= Stephen Howard (politician) =

British Liberal politician (1867–1934)

Stephen Goodwin Howard

Stephen Goodwin Howard CBE (1867 – 13 November 1934) was a British Liberal politician.

==Family==
Howard was the son of Stephen Howard of Kirtling in Cambridgeshire. His family home was at The Moat, Upend. In 1895 he married Mary Maude Hailey. They a son and two daughters. Their son Stephen Gerald Howard QC was Conservative MP for Cambridgeshire from 1950 to 1961.

==Career==
Howard described his profession as a tenant farmer and is recorded as owning land in Kirtling, very near the border with West Suffolk. He is described as one of the area's principal landowners. Howard also served in the 2nd Volunteer Battalion of the Cambridgeshire Regiment achieving the rank of Major.
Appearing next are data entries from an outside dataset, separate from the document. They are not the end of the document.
theorem raiseRefunded_neutral (o : Option Ref) (a : Nat) : Neutral s (raiseRefunded o a s) := by
  unfold raiseRefunded
  split
  · exact modifyEntry_neutral s _ _
  · exact .refl s

theorem reduceOriginal_neutral (o : Entry) : Neutral s (reduceOriginal o s) := by
  unfold reduceOriginal
  split
  · split
    · split
      · exact modifyEntry_neutral s _ _
      · exact .refl s
    · exact .refl s
  · exact .refl s

/-! ### The accumulators and the cycle controller -/

/-- The rows of both accumulator sets are canonical. -/
def RowsCanonical (c : Cycle) : Prop := canonical {} c.setX.rows = true ∧ canonical {} c.setY.rows = true

theorem rowsCanonical_modifySet {c : Cycle} (i : SetId) {f : AccSet → AccSet}
    (hf : ∀ a, canonical {} a.rows = true → canonical {} (f a).rows = true) (h : RowsCanonical c) :
    RowsCanonical (c.modifySet i f) := by
  cases i
  · exact ⟨hf _ h.1, h.2⟩
  · exact ⟨h.1, hf _ h.2⟩

theorem cycle_neutral {c : Cycle} (h : RowsCanonical s.cycle → RowsCanonical c) : Neutral s { s with cycle := c } := by
  refine neutral_tables (fun k => ?_) rfl
  obtain ⟨hX, hY⟩ := h ⟨k.rowsX, k.rowsY⟩
  exact { k with rowsX := hX, rowsY := hY }

theorem postAmount_neutral (k : Account) (n a : Nat) : Neutral s (postAmount k n a s) :=
  cycle_neutral s (rowsCanonical_modifySet _ fun _ => canonical_put _ _ _ _)

theorem reverseAmount_neutral (i : SetId) (k : Account) (n a : Nat) : Neutral s (reverseAmount i k n a s) :=
  cycle_neutral s (rowsCanonical_modifySet _ fun _ => canonical_put _ _ _ _)

theorem postAdjust_neutral (d : Int) : Neutral s (postAdjust d s) := by
  refine cycle_neutral s (rowsCanonical_modifySet _ fun a h => ?_)
  split
  all_goals exact h

theorem leaveGrace_neutral (x : InFlight) : Neutral s (leaveGrace x s) := by
  unfold leaveGrace
  split
  · exact cycle_neutral s id
  · exact .refl s

theorem enterGrace_neutral (x : InFlight) : Neutral s (enterGrace x s) := by
  unfold enterGrace
  split
  · exact cycle_neutral s id
  · exact .refl s

theorem freezeStep_neutral (e : Event) : Neutral e.st (freezeStep e).st := by
  unfold freezeStep
  split
  · exact cycle_neutral e.st (rowsCanonical_modifySet _ fun _ => id)
  · exact .refl _

theorem beginFreezing_neutral (e : Event) : Neutral e.st (beginFreezing e).st :=
  (freezeStep_neutral _).after (cycle_neutral e.st id)

theorem graceStep_neutral (e : Event) : Neutral e.st (graceStep e).st := by
  unfold graceStep
  split
  · split
    · exact beginFreezing_neutral e
    · exact .refl _
  · exact .refl _

theorem clearStep_neutral (e : Event) : Neutral e.st (clearStep e).st := by
  unfold clearStep
  split
  · exact cycle_neutral e.st (rowsCanonical_modifySet _ fun _ _ => rfl)
  · exact .refl _

theorem voidEffects_neutral (x : InFlight) (o : Entry) : Neutral s (voidEffects x o s) := by
  have hring := (modifyEntry_neutral s o.ref fun e => { e with voided := true }).trans (reduceOriginal_neutral _ o)
  unfold voidEffects reverseEntry
  split
  · exact hring.trans (reverseAmount_neutral _ _ _ _ _)
  · exact hring

end

/-! ### The table sets -/

/-- The three tables of a table set are canonical. -/
def SetCanonical (t : TableSet) : Prop :=
  canonical {} t.programs = true ∧ canonical {} t.classes = true ∧ canonical {} t.terms = true

/-- The tables of both banks are canonical. -/
def BanksCanonical (t : Tables) : Prop := SetCanonical t.bankA.tables ∧ SetCanonical t.bankB.tables

section
variable {t : Tables} (h : BanksCanonical t)
include h

theorem setCanonical_active : SetCanonical (activeBank t).tables := by
  unfold activeBank
  split
  · exact h.1
  · exact h.2

theorem banksCanonical_modifyActive {f : Bank → Bank} (hf : ∀ b, SetCanonical b.tables → SetCanonical (f b).tables) :
    BanksCanonical (modifyActive f t) := by
  unfold modifyActive
  split
  · exact ⟨hf _ h.1, h.2⟩
  · exact ⟨h.1, hf _ h.2⟩

theorem banksCanonical_modifyShadow {f : Bank → Bank} (hf : ∀ b, SetCanonical b.tables → SetCanonical (f b).tables) :
    BanksCanonical (modifyShadow f t) := by
  unfold modifyShadow
  split
  · exact ⟨h.1, hf _ h.2⟩
  · exact ⟨hf _ h.1, h.2⟩

theorem banksCanonical_countIn : BanksCanonical (countIn t) := banksCanonical_modifyActive h fun _ => id

theorem banksCanonical_countOut (g : BitVec 8) : BanksCanonical (countOut g t) := by
  unfold countOut
  split
  · exact banksCanonical_modifyActive h fun _ => id
  · split
    · exact banksCanonical_modifyShadow h fun _ => id
    · exact h

theorem banksCanonical_freeShadow : BanksCanonical (freeShadow t) :=
  banksCanonical_modifyShadow h fun _ _ => setCanonical_active h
==Parliamentary politics==
Howard was President of East Cambridgeshire Liberal Association and was then selected as the candidate for the Sudbury Division of Suffolk for the 1918 general election. Although he was known to be a supporter of prime minister David Lloyd George he was elected as a Liberal without receiving the coalition coupon. However, once elected, he was one of nine such MPs to accept the Coalition whip in the ensuing Parliament. Another historian says there were only eight such MPs but still includes Howard in the list. Howard was also one of a very few Liberals to win in a previously Conservative seat in 1918, so strong was the coalition government at that election. He defeated Captain R G Proby, who was standing as a Coalition Unionist

Howard also stood in Sudbury at the 1922 general election this time as a Lloyd George National Liberal. However he now faced Tory and Independent Liberal opponents and lost to Herbert Mercer, the Conservative.

==Cambridgeshire politics==
Howard was a member of Cambridgeshire County Council. He was sometime chairman of the Main Roads Committee and of the Roads and Bridges Committee. He also served on the Joint Committee. He was created an Alderman and became chairman of the County Council in 1921. Howard was appointed a CBE in 1918. He was also appointed a deputy lieutenant of Cambridgeshire and served as a justice of the peace.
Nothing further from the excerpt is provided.